→ What you need to do:
Lines from the one containing "(∀ seed c, wdgToken seed c < 65536) ∧" through the last line of the data below are to be returned exactly; leave out the rest.

→ Dataset entries:
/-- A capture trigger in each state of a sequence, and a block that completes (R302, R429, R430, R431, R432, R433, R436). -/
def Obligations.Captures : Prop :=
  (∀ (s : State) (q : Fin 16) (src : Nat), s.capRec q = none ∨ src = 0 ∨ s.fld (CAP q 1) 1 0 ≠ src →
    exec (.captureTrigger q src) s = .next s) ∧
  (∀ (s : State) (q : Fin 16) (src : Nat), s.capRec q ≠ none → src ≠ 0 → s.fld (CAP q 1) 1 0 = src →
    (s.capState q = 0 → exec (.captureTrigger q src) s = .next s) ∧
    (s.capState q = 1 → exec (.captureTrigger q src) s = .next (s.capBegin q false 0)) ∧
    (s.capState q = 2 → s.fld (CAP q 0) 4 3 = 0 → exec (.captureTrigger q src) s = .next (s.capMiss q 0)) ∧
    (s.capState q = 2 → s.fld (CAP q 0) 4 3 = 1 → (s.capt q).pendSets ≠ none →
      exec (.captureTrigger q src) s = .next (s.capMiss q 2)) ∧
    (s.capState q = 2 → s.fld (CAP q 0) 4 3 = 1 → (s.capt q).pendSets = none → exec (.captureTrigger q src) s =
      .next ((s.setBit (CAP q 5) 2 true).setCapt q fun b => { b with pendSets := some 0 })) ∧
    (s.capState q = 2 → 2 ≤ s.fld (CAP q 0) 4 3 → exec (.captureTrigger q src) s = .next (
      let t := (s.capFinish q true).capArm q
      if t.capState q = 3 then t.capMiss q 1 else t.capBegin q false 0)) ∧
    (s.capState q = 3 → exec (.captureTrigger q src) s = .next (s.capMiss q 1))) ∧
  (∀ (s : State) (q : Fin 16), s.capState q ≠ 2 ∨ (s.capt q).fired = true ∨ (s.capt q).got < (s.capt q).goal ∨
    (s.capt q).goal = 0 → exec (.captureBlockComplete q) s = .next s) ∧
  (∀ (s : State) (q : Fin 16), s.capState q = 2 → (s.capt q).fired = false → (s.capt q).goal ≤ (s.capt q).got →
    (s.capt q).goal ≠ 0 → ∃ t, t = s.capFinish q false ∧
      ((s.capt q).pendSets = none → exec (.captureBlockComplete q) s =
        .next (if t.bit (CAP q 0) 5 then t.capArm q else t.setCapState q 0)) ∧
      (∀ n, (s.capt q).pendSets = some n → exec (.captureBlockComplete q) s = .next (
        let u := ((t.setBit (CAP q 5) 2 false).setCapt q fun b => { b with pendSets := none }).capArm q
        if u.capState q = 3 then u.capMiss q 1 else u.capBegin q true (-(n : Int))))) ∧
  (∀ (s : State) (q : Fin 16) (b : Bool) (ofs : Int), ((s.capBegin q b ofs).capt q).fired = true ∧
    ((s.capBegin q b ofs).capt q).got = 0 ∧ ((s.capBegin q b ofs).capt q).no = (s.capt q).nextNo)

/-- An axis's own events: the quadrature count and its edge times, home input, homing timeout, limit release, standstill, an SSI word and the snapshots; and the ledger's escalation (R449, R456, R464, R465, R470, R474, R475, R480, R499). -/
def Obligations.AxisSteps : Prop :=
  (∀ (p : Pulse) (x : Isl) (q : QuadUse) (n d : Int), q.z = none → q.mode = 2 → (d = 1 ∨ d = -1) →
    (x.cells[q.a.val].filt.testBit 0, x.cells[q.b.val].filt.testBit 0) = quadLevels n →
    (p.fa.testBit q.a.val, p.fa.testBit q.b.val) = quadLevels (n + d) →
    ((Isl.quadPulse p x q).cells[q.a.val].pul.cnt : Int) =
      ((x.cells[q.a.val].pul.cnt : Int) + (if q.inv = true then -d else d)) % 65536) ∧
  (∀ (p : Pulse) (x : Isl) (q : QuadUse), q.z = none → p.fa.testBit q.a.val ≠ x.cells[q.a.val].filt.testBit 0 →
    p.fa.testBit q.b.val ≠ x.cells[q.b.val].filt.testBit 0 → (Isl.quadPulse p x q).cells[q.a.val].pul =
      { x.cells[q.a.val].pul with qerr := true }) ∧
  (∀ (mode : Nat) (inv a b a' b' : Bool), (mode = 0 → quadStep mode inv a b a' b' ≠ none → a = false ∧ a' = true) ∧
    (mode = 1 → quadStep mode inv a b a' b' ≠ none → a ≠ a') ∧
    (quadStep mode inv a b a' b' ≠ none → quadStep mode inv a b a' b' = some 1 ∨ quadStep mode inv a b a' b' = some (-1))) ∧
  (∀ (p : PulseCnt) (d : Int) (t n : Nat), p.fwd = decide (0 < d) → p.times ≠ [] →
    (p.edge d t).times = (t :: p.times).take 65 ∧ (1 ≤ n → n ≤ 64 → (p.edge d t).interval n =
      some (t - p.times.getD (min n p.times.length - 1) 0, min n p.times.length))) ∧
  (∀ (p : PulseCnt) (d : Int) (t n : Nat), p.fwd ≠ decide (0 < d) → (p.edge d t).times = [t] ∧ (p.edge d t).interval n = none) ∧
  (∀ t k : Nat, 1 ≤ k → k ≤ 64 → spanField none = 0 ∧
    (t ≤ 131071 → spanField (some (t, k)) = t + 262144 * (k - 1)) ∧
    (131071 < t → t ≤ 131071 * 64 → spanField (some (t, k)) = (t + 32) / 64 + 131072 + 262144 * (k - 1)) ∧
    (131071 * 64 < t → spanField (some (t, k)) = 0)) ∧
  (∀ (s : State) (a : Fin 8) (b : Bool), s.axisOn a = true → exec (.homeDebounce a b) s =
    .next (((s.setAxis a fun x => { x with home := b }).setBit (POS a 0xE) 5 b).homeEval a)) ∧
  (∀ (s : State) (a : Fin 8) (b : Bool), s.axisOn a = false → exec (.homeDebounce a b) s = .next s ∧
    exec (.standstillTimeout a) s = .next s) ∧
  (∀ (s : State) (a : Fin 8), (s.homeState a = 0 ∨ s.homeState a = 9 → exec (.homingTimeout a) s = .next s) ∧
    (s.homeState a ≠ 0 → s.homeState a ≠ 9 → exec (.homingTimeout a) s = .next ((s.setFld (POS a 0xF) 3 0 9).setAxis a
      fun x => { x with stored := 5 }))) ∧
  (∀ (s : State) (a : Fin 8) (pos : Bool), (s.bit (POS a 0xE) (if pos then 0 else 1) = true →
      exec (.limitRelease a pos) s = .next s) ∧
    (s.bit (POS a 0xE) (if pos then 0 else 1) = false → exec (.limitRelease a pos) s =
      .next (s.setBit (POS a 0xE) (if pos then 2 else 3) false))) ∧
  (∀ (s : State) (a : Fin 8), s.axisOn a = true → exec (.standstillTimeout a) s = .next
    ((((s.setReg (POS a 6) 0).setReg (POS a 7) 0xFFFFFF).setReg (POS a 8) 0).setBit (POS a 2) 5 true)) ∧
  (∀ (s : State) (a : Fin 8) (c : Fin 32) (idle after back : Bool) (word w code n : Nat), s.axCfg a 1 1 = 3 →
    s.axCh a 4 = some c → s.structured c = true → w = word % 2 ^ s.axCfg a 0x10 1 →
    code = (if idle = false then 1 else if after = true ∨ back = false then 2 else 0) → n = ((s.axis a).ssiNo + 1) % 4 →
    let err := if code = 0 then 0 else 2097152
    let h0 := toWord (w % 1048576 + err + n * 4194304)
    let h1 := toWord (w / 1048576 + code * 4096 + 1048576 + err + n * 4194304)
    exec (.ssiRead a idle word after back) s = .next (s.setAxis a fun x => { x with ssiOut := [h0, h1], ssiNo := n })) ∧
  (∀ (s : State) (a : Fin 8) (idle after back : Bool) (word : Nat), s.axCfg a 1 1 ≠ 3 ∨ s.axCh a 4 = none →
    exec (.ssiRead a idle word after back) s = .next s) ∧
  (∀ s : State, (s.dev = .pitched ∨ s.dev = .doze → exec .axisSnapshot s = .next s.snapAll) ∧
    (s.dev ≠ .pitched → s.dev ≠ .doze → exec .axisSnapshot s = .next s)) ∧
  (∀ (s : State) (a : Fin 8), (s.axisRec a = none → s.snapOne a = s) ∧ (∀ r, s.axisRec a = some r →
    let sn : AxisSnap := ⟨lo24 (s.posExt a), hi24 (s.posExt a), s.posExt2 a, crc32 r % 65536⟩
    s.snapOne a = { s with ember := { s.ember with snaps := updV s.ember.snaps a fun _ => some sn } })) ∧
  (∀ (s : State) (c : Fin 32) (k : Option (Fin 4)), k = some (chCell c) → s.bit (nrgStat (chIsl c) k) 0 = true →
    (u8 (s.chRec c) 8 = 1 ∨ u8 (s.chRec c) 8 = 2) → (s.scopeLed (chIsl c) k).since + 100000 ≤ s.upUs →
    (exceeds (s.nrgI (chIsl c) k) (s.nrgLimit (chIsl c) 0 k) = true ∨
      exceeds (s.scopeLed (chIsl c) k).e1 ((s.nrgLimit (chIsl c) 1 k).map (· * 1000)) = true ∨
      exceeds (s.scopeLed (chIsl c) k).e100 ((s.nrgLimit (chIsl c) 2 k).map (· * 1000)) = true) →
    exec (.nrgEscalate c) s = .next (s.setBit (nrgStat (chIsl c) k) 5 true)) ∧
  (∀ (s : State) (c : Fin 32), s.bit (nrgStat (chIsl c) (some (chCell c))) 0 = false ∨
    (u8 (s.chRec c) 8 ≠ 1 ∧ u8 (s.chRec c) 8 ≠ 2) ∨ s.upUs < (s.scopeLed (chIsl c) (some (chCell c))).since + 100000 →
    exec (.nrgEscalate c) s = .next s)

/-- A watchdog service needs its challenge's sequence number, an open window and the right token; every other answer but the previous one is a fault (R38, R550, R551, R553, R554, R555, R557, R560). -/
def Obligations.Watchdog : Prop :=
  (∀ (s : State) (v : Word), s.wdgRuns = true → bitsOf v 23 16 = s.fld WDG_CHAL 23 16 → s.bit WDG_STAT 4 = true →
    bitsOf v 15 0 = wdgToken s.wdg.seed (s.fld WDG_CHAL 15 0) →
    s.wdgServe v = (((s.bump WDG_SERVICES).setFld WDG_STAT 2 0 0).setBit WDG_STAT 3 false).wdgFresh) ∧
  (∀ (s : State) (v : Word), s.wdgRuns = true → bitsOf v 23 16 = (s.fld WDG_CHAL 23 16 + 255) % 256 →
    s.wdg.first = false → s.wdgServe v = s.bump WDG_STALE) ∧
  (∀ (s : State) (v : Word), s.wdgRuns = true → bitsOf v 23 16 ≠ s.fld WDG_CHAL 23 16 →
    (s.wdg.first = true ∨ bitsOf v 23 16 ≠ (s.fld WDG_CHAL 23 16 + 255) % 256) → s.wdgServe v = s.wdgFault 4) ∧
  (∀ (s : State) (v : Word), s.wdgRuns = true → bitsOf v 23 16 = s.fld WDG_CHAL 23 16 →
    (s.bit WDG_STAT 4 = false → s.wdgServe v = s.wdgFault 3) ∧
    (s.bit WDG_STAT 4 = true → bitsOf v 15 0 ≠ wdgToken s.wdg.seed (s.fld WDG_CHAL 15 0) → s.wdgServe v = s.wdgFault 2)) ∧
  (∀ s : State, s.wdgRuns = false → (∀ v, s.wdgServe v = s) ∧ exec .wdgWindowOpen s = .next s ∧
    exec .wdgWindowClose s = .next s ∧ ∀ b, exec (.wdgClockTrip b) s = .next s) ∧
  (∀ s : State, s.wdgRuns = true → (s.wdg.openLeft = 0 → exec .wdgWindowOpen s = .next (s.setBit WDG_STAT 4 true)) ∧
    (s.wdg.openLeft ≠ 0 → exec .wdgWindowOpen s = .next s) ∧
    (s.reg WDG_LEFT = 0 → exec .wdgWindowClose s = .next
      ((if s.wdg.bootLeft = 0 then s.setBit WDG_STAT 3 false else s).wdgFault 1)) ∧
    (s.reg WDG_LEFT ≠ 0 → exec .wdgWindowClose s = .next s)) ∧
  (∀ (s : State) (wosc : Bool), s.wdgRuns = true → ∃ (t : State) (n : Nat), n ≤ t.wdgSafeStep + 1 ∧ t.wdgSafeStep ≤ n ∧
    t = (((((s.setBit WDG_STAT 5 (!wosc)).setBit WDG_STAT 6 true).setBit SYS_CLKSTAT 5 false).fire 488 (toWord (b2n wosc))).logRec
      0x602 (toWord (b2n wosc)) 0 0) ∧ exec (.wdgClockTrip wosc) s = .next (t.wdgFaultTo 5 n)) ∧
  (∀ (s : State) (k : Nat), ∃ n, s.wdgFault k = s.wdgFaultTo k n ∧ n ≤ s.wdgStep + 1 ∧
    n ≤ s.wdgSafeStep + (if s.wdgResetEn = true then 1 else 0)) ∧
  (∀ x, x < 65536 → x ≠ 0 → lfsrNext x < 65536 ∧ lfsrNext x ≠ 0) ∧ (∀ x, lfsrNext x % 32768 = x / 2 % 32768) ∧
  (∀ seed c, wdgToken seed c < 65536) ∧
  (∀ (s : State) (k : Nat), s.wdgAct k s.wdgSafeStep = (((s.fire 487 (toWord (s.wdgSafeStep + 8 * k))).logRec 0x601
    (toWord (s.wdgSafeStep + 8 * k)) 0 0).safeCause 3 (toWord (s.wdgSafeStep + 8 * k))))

→ Solved exercise:
  (∀ seed c, wdgToken seed c < 65536) ∧
  (∀ (s : State) (k : Nat), s.wdgAct k s.wdgSafeStep = (((s.fire 487 (toWord (s.wdgSafeStep + 8 * k))).logRec 0x601
    (toWord (s.wdgSafeStep + 8 * k)) 0 0).safeCause 3 (toWord (s.wdgSafeStep + 8 * k))))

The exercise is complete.